All of lore.kernel.org
 help / color / mirror / Atom feed
From: Balakrishna Godavarthi <bgodavar@codeaurora.org>
To: Marcel Holtmann <marcel@holtmann.org>
Cc: Johan Hedberg <johan.hedberg@gmail.com>,
	Matthias Kaehlcke <mka@chromium.org>,
	Linux Kernel Mailing List <linux-kernel@vger.kernel.org>,
	Bluez mailing list <linux-bluetooth@vger.kernel.org>,
	hemantg@codeaurora.org, linux-arm-msm@vger.kernel.org
Subject: Re: [RFC,v2] Bluetooth: hci_qca: Collect controller memory dump during SSR
Date: Mon, 21 Jan 2019 20:09:49 +0530	[thread overview]
Message-ID: <fa15134608944498d9f5bc7950b98cde@codeaurora.org> (raw)
In-Reply-To: <E763DD7D-CC97-4594-87A8-86480616F08C@holtmann.org>

Hi Marcel,

On 2019-01-18 14:24, Marcel Holtmann wrote:
> Hi Balakrishna,
> 
>>>>>> We will collect the ramdump of BT controller when hardware error 
>>>>>> event
>>>>>> received before rebooting the HCI layer. Before restarting a 
>>>>>> subsystem
>>>>>> or a process running on a subsystem, it is often required to 
>>>>>> request
>>>>>> either a subsystem or a process to perform proper cache dump and
>>>>>> software failure reason into a memory buffer which application
>>>>>> processor can retrieve afterwards. SW developers can often provide
>>>>>> initial investigation by looking into that debugging information.

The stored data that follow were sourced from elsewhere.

theorem encodesTo_of_decodeWord {w : Word} {i : Instr} (h : decodeWord w = .ok i) : EncodesTo i w := by
  unfold decodeWord at h
  split at h
  next => exact encodesTo_of_decodeClass0 h
  next hc => cases h; exact ⟨layoutA_of_class hc, rfl⟩
  next hc => cases h; exact ⟨layoutA_of_class hc, rfl⟩
  next hc => cases h; exact ⟨layoutXK_of_class hc, rfl⟩
  next hc => cases h; exact ⟨layoutXK_of_class hc, rfl⟩
  next hc =>
    split at h
    next hn => cases h; exact ⟨layoutXY_of_class_nibble hc (congrArg BitVec.toNat hn), rfl⟩
    next => cases h
  next hc => cases h; exact ⟨layoutXK_of_class hc, rfl⟩
  next hc => cases h; exact ⟨layoutXK_of_class hc, rfl⟩
  next hc => exact encodesTo_of_decodeClass8 hc h
  next hc =>
    split at h
    next hn => cases h; exact ⟨layoutXY_of_class_nibble hc (congrArg BitVec.toNat hn), rfl⟩
    next => cases h
  next hc => cases h; exact ⟨layoutA_of_class hc, rfl⟩
  next hc => cases h; exact ⟨layoutA_of_class hc, (wellFormed_jpV0_iff _ _).2 (fieldX_eq_addrTopNibble w)⟩
  next hc => cases h; exact ⟨layoutXK_of_class hc, rfl⟩
  next hc => cases h; exact ⟨layoutXYN_of_class hc, rfl⟩
  next hc => exact encodesTo_of_decodeClassE hc h
  next =>
    refine encodesTo_of_decodeClassF (fieldClass_eq_fifteen fun c hc => ?_) h
    interval_cases c <;> assumption

/-- Settles O3: class by class, the word is put together from the fields the decoder read. -/
theorem encodeOfDecode : Obligations.EncodeOfDecode := by
  intro w i h
  exact encodesTo_of_decodeWord h

/-! The fields of a word as quotients and remainders (R71). -/

theorem fieldClass_toNat (w : Word) : (fieldClass w).toNat = w.toNat / 4096 := by
  have hlt := w.isLt
  rw [fieldClass, BitVec.extractLsb'_toNat, Nat.shiftRight_eq_div_pow]
  omega

theorem fieldN_toNat (w : Word) : (fieldN w).toNat = w.toNat % 16 := by
  rw [fieldN, BitVec.extractLsb'_toNat, Nat.shiftRight_zero]

theorem fieldK_toNat (w : Word) : (fieldK w).toNat = w.toNat % 256 := by
  rw [fieldK, BitVec.extractLsb'_toNat, Nat.shiftRight_zero]

/-! Which words each class refuses (R76). -/

theorem decodeClass0_error_iff (w : Word) :
    (∃ e, decodeClass0 w = .error e) ↔ w.toNat ≠ 0x00E0 ∧ w.toNat ≠ 0x00EE := by
  have hcls : w = 0x00E0#16 ↔ w.toNat = 0x00E0 := BitVec.toNat_inj.symm
  have hret : w = 0x00EE#16 ↔ w.toNat = 0x00EE := BitVec.toNat_inj.symm
  unfold decodeClass0
  split
  next h => simp [hcls.1 h]
  next h =>
    split
    next h' => simp [hret.1 h']
    next h' => simp [mt hcls.2 h, mt hret.2 h']

theorem decodeClass8_error_iff (w : Word) :
    (∃ e, decodeClass8 w = .error e) ↔ w.toNat % 16 ∈ [0x8, 0x9, 0xA, 0xB, 0xC, 0xD, 0xF] := by
  have hlt : w.toNat % 16 < 16 := Nat.mod_lt _ (by decide)
  unfold decodeClass8
  rw [fieldN_toNat]
  generalize w.toNat % 16 = n at hlt
  interval_cases n <;> simp

theorem decodeClassE_error_iff (w : Word) :
    (∃ e, decodeClassE w = .error e) ↔ w.toNat % 256 ∉ [0x9E, 0xA1] := by
  unfold decodeClassE
  rw [fieldK_toNat]
  split <;> simp_all

theorem decodeClassF_error_iff (w : Word) : (∃ e, decodeClassF w = .error e) ↔
    w.toNat % 256 ∉ [0x07, 0x0A, 0x15, 0x18, 0x1E, 0x29, 0x33, 0x55, 0x65] := by
  unfold decodeClassF
  rw [fieldK_toNat]
  split <;> simp_all

/-- A test for the low nibble 0 refuses every other nibble. -/
theorem nibble_test_error_iff (w : Word) (i : Instr) (x : Illegal) :
    (∃ e, (if fieldN w = 0#4 then Except.ok i else Except.error x) = .error e) ↔ w.toNat % 16 ≠ 0 := by
  have hzero : fieldN w = 0#4 ↔ w.toNat % 16 = 0 := by
    rw [← fieldN_toNat]
    exact BitVec.toNat_inj.symm
  split
  next h => simp [hzero.1 h]
  next h => simp [mt hzero.2 h]

/-- Settles O5: of the sixteen classes, six can refuse a word, each by its own list. -/
theorem illegalWordsByClass : Obligations.IllegalWordsByClass := by
  intro w
  have hlt : w.toNat / 4096 < 16 := by have := w.isLt; omega
  unfold decodeWord
  rw [fieldClass_toNat]
  generalize w.toNat / 4096 = c at hlt
  interval_cases c <;>
    simp [decodeClass0_error_iff, decodeClass8_error_iff, decodeClassE_error_iff, decodeClassF_error_iff,
      nibble_test_error_iff, -exists_eq']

>>>>>> Signed-off-by: Balakrishna Godavarthi <bgodavar@codeaurora.org>
>>>>>> ---
>>>>>> changes v2:
>>>>>> * entirely an newer approach handling with an work queue.
>>>>>> ---
>>>>>> drivers/bluetooth/hci_qca.c | 289 
>>>>>> ++++++++++++++++++++++++++++++++++--
>>>>>> 1 file changed, 278 insertions(+), 11 deletions(-)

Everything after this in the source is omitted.